A fundamental starting point are Nationally Determined Contributions (NDCs).
In GCF context, funding is available to help countries get ready for a pipeline of transformative set of projects and programmes. An key building block is a visionary Country Programme, which is complimented by Accredited Entity Programmes.
GCF Readiness funds should be used to help countries design their Country Programme for accessing GCF support, as well as for NDA strengthening, direct access support, and importantly the development of NAPs and other adaptation planning processes. Use of these Readiness funds (including for adaptation planning) should directly help countries design and implement high quality transformative projects and programmes.
This planning and readiness approach is the basis of GCF programming, but its relevant for how countries prepare for and catalyse climate finance from domestic and international, public and private sources beyond the GCF.
DCP in action—an example of how DCP supports the GCF mandate is the country and entity programmes – a country (Antigua and Barbuda) on the left, and an entity on the right (ADA, a direct access entity in Morocco):
These “living” documents align countries’ climate change priorities with the expertise and comparative advantage of accredited entities.

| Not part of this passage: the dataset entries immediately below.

-- ==== Sys2Proof/Machine/State.lean ====
section
/-!
DEFINITION. The machine's state as plain data: one structure per block of Table 0.6, each holding what its chapter gives
the block, and the queue of commands that wait. Registers that software writes (RW, W1C, W1S fields) stand in `regs`, by
address; what only the hardware changes is a typed field of its block. State.reset is the Farelle after power-on.
-/

namespace Sys2Proof.Machine

/-- Why the model stops. No command of this block stops it: every error the manual gives has an effect on the state
(a steward fault enters its vector, a bad command is answered, a lost frame is counted), so there is no constructor. -/
inductive Fault where
  deriving DecidableEq, Repr

/-- Why the model gives a command no meaning. -/
inductive Refusal where
  /-- Raised by an arm of `exec` whose command has no meaning yet; safe, since the model stops where the hardware goes on. -/
  | notModelled (mnemonic : String)
  deriving DecidableEq, Repr

/-! ### SYS: modes, kindle, fault recorder (chapter 02) -/

/-- The six modes (R83). -/
inductive Mode where
  | dark
  | kindle
  | spin
  | brace
  | drowse
  | service
  deriving DecidableEq, Repr

/-- What a kindle follows (R782). -/
inductive KCause where
  | cold
  | pin
  | cmd
  | wake
  deriving DecidableEq, Repr

/-- A LOG record before the LOG region gives it its INDEX: an entry of the fault recorder (R110, Table 6.12). -/
structure FaultRec where
  code : Nat
  block : Nat
  mode : Byte
  reel : Tick
  detail : List Byte
  kindles : Nat
  deriving DecidableEq, Repr

/-- SYS_KREC, the kindle record (R140, Table 2.14). -/
structure KRec where
  lateStep : Nat := 0
  slot : Bool := false
  wake : Bool := false
  limp : Bool := false
  late : Bool := false
  loss : Bool := false
  cascLate : Bool := false
  cert : Bool := false
  imgNone : Bool := false
  rollback : Bool := false
  fallback : Bool := false
  confDefault : Bool := false
  deriving DecidableEq, Repr

/-- The causes of the resets whose kindle has not begun, latched at their instants in the Distaff domain (R134): their bits
of SYS_RSTCAUSE, the rail of a COLD reset, and the kindle step that ran then, 0 outside Kindle (R136). -/
structure ResetLatch where
  mask : BitVec 8
  rail : Nat := 0xFF
  step : Nat := 0
  deriving DecidableEq, Repr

They present an overview of a country’s national context, policy framework and plans (e.g. NDCs, NAPs, NAMAs, etc.), and summarize their respective climate action agenda. They also include a pipeline of projects that the country would like to undertake with the Fund, aligned to GCF’s strategic impacts, investment criteria and operational modalities.
To date:
Entities: 22 direct access entities have completed their entity work programmes, as have 22 international access entities.